In HBO’s Big Little Lies, Nicholas and Cameron Crovetti play the younger songs of Alexander Skarsgård’s character. In Boy Kills World, the twins obviously play the younger version of another Skarsgård, Bill. How did their casting come about, and involvement in this project?

MORITZ: That was definitely a crazy coincidence. The credit to finding and casting them solely goes to our casting director, Nancy Nayor, who did an amazing job! We cast quite a wide net for the role of young Boy. It was global search, but we were delighted to get Nicholas and Cameron. They are both such accomplished young actors with such a wide range of work already. The way they both collaborated to bring the single character to life was brilliant—they committed to the emotions, the stunts and the training. They are amazing young actors.

Filming on location in Cape Cod, South Africa, must have been a wild ride. Do you have any favorite memories you would like to share about your time on set?

MORITZ: Shooting in and around Cape Town was an amazing experience. The team was great, and the area is very beautiful. We tried to create our own world, a city surrounded by jungle and water, neither American nor European. Cape Town provided the perfect canvas for that. We just loved the people there, the crews are so talented and generous. I have so many favorite moments from this shoot—both on set and off set. The locations were all fantastic, and the city is stunning with such a great food scene. Everywhere you look is a stunning view and some amazing restaurant. Favorite moments on set would have to be the endless riffing and ad libbing from Andrew Koji, Isaiah, Sharlto and Brett Gelman, a lot of which ended up in the final cut.

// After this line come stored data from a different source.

/-- The normal Pu × Pv at (u, v) (R332). -/
def patchNormal (p : List Rat) (u v : Rat) : List Rat :=
  let q := fun k i => at3 p (3 * k + i)
  let pu := fun i => (1 - v) * (q 1 i - q 0 i) + v * (q 3 i - q 2 i)
  let pv := fun i => (1 - u) * (q 2 i - q 0 i) + u * (q 3 i - q 1 i)
  [pu 1 * pv 2 - pu 2 * pv 1, pu 2 * pv 0 - pu 0 * pv 2, pu 0 * pv 1 - pu 1 * pv 0]

/-! ## Boxes (R324, R331, R338) -/

/-- The range of t in which coordinate i of the ray lies in [lo, hi]. -/
def slabRange (o d : Rat) (lo hi : Ext) : Ext × Ext :=
  if d = 0 then (if lo.le (.fin o) && Ext.le (.fin o) hi then (.low, .high) else (.high, .low))
  else
    let f := fun (e : Ext) => match e with
      | .fin q => Ext.fin ((q - o) / d)
      | .low => if 0 < d then .low else .high
      | .high => if 0 < d then .high else .low
    if 0 < d then (f lo, f hi) else (f hi, f lo)

/-- The range of t of the ray's points in a box of six bounds, min first. -/
def boxRange (r : Ray) (b : List Ext) : Ext × Ext :=
  let g := fun i => b.getD i .low
  (List.range 3).foldl (fun acc i =>
    let s := slabRange (at3 r.o i) (at3 r.d i) (g i) (g (i + 3))
    (acc.1.max s.1, acc.2.min s.2)) (r.tmin, r.tmax)

/-- A range holds a real number. -/
def rangeMeets (x : Ext × Ext) : Bool := x.1.le x.2 && x.1 != .high && x.2 != .low

/-- A child's box is one that can be entered: no NaN, no min above max (R324). -/
def boxOf (words : List Nat) : Option (List Ext) :=
  let es := words.filterMap ext32
  if es.length = 6 ∧ ((List.range 3).all fun i => (es.getD i .low).le (es.getD (i + 3) .low)) then some es else none

/-- Two closed boxes meet. -/
def boxesMeet (a b : List Ext) : Bool :=
  (List.range 3).all fun i => (a.getD i .low).le (b.getD (i + 3) .low) && (b.getD i .low).le (a.getD (i + 3) .low)

/-! ## Bricks (R325, R331) -/

/-- A brick: its corner and cell size, and its occupied cells. -/
structure Brick where
  corner : List Rat
  size   : Rat
  occ    : List Bool
  deriving DecidableEq, Repr

def cellXyz (j : Nat) : List Nat := [j % 8, j / 8 % 8, j / 64]

def Brick.cellBox (b : Brick) (j : Nat) : List Ext :=
  let lo := (List.range 3).map fun i => at3 b.corner i + b.size * ((cellXyz j).getD i 0 : Nat)
  lo.map Ext.fin ++ lo.map fun q => Ext.fin (q + b.size)

/-- The first cell that the ray meets: its t and its index (R331). -/
def brickHit (r : Ray) (b : Brick) : Option (Rat × Nat) :=
  leastBy (fun x y => decide (x.1 < y.1) || (x.1 == y.1 && decide (x.2 < y.2))) ((List.range 512).filterMap fun j =>
    if b.occ.getD j false then
      let s := boxRange r (b.cellBox j)
      if rangeMeets s then (match s.1 with
        | .fin q => some (q, j)
        | _ => none) else none
    else none)

/-- The face of a cell on which the ray's point at t lies: the lowest number, 6 in the interior (R331). -/
def brickFace (r : Ray) (b : Brick) (t : Rat) (j : Nat) : Nat :=
  ((List.range 6).find? fun f =>
    let i := f / 2
    at3 r.o i + t * at3 r.d i == at3 b.corner i + b.size * (((cellXyz j).getD i 0 + f % 2 : Nat) : Rat)).getD 6

/-! ## Gaussians (R333) -/

/-- The quadratic form of six entries xx, xy, xz, yy, yz, zz. -/
def form (m : List Rat) (a b : List Rat) : Rat :=
  at3 a 0 * (at3 m 0 * at3 b 0 + at3 m 1 * at3 b 1 + at3 m 2 * at3 b 2) +
  at3 a 1 * (at3 m 1 * at3 b 0 + at3 m 3 * at3 b 1 + at3 m 4 * at3 b 2) +
  at3 a 2 * (at3 m 2 * at3 b 0 + at3 m 4 * at3 b 1 + at3 m 5 * at3 b 2)

/-- The exact t at which a Gaussian of positive extent along the ray is hit (R333): mean, inverse covariance. -/
def gaussAt (r : Ray) (mu m : List Rat) : Rat := form m (List.zipWith (· - ·) mu r.o) r.d / form m r.d r.d

/-- The rounded t of a Gaussian's hit (R333): mean, inverse covariance, opacity. -/
def gaussHit (r : Ray) (mu m : List Rat) (alpha : Ext) : Option Nat :=
  if form m r.d r.d ≤ 0 ∨ alpha.le (.fin 0) then none else
  let tg := gaussAt r mu m
  let off := (List.range 3).map fun i => at3 r.o i + tg * at3 r.d i - at3 mu i
  let tr := Fmt.s.round false .rne false tg
  match ext32 tr with
  | some e => if form m off off ≤ 9 ∧ r.tmin.le e ∧ e.le r.tmax then some tr else none
  | none => none

/-! ## The march (R335) -/

/-- A grid: origin, cell size, cells along x, y and z. -/
structure Grid where
  o : List Rat
  c : Rat
  n : List Nat
  deriving DecidableEq, Repr

/-- The cell coordinate of axis i just after t (notes/assumptions/29). -/
def Grid.coord (g : Grid) (r : Ray) (t : Rat) (i : Nat) : Int :=
  let x := (at3 r.o i + t * at3 r.d i - at3 g.o i) / g.c
  if at3 r.d i < 0 then x.ceil - 1
  else if at3 r.d i = 0 ∧ x = ((g.n.getD i 0 : Nat) : Rat) then x.floor - 1 else x.floor

/-- The t at which the ray leaves cell coordinate k of axis i. -/
def Grid.leave (g : Grid) (r : Ray) (k : Int) (i : Nat) : Ext :=
  if at3 r.d i = 0 then .high
  else .fin ((at3 g.o i + g.c * (if 0 < at3 r.d i then k + 1 else k : Int) - at3 r.o i) / at3 r.d i)

def Grid.holds (g : Grid) (c : List Int) : Bool :=
  (List.range 3).all fun i => decide (0 ≤ c.getD i (-1)) && decide (c.getD i (-1) < (g.n.getD i 0 : Nat))

/-- Cells from one on: each with its exit t; and whether the march ended within the count. -/
def Grid.cells (g : Grid) (r : Ray) (c : List Int) : Nat → List (List Int × Rat) × Bool
  | 0 => ([], !g.holds c)
  | k + 1 =>
    if !g.holds c then ([], true) else
    let ex := (List.range 3).map fun i => g.leave r (c.getD i 0) i
    match ex.foldl Ext.min .high with
    | .fin t =>
      if r.tmax.le (.fin t) then ([(c, t)], true)
      else
        let next := (List.range 3).map fun i => if ex.getD i .high = .fin t then (if 0 < at3 r.d i then c.getD i 0 + 1 else c.getD i 0 - 1) else c.getD i 0
        let rest := g.cells r next k
        ((c, t) :: rest.1, rest.2)
    | _ => ([], true)

/-- The march: up to four cells with the exit t of the last, and whether it ended. -/
def Grid.march (g : Grid) (r : Ray) : List (List Int) × Option Rat × Bool :=
  let lo := (List.range 3).map fun i => Ext.fin (at3 g.o i)
  let hi := (List.range 3).map fun i => Ext.fin (at3 g.o i + g.c * ((g.n.getD i 0 : Nat) : Rat))
  let s := boxRange r (lo ++ hi)
  match rangeMeets s, s.1 with
  | true, .fin t0 =>
    if r.tmax.le (.fin t0) then ([], none, true)
    else
      let cs := g.cells r ((List.range 3).map (g.coord r t0)) 4
      (cs.1.map (·.1), cs.1.getLast?.map (·.2), cs.2)
  | _, _ => ([], none, true)

end Sys2Proof.Machine
end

What were your primary cinematic influences in crafting the zany atmosphere of this unique film?

MORITZ: I am a huge fan of Asian  cinema. Old Kung Fu and Samurai movies, John Woo’s early action masterpieces, Takashi Miike and of course Park Chan Wook. I worked really hard to create a world that was familiar, yet unfamiliar in a time uncertain. I wanted to create something fresh and different, and as we recruited our department heads, we challenged them all to “wave their crazy flag”.

Producer Sam Raimi is a huge supporter of genre films. How did he come on board, and how hands-on was he during filming?

MORITZ: Sam was on board from a very early stage. He loved the genre and freshness of this audacious script, and my unique and fresh take on it. He has been with me on this ride for 6 of the 7 years, and he has been a great partner and collaborator. He was very involved during the script and the editing stages, and it was fantastic getting his insights and thoughts and his years of experience and wisdom.

The breakneck action in Boy Kills World is on another level from the type of energy we usually see from Western action films. How did you approach filming for some of the more demanding sequences and stunts, such as the live broadcast, or that big final showdown?

MORITZ: The action set pieces were among the scenes we worked out first. Dawid Szatarski, the action designer on the show, created detailed proof of concepts for each scene before the start of principal photography. That way we could be as efficient and fast as possible. This is very clearly a wild and fun revenge movie, showing the destructive path of revenge. It is entertainment, and meant to be a roller coaster ride! It shows very clearly in an audacious and ridiculous tale how we can be manipulated to do things in an “us versus them “ world when there is usually more to it. There are crazy twists and turns that ultimately showcase the importance of thinking for yourself, and being aware of the potential for being manipulated into doing things for some other purpose.

What was your favorite scene to film?

MORITZ: There were so many scenes that were fun to shoot, but the ones with Isiah Mustafa always cracked me up. He ad libbed so many lines that just came unexpected. 

Big thanks to Moritz Mohr for taking the time out of his busy schedule to chat with us! Boy Kills World debuts at the Toronto International Film Festival on Saturday, September 9th, and is a definite must-see if attending in person. Be sure to add it to your watchlist, and keep it on your radar!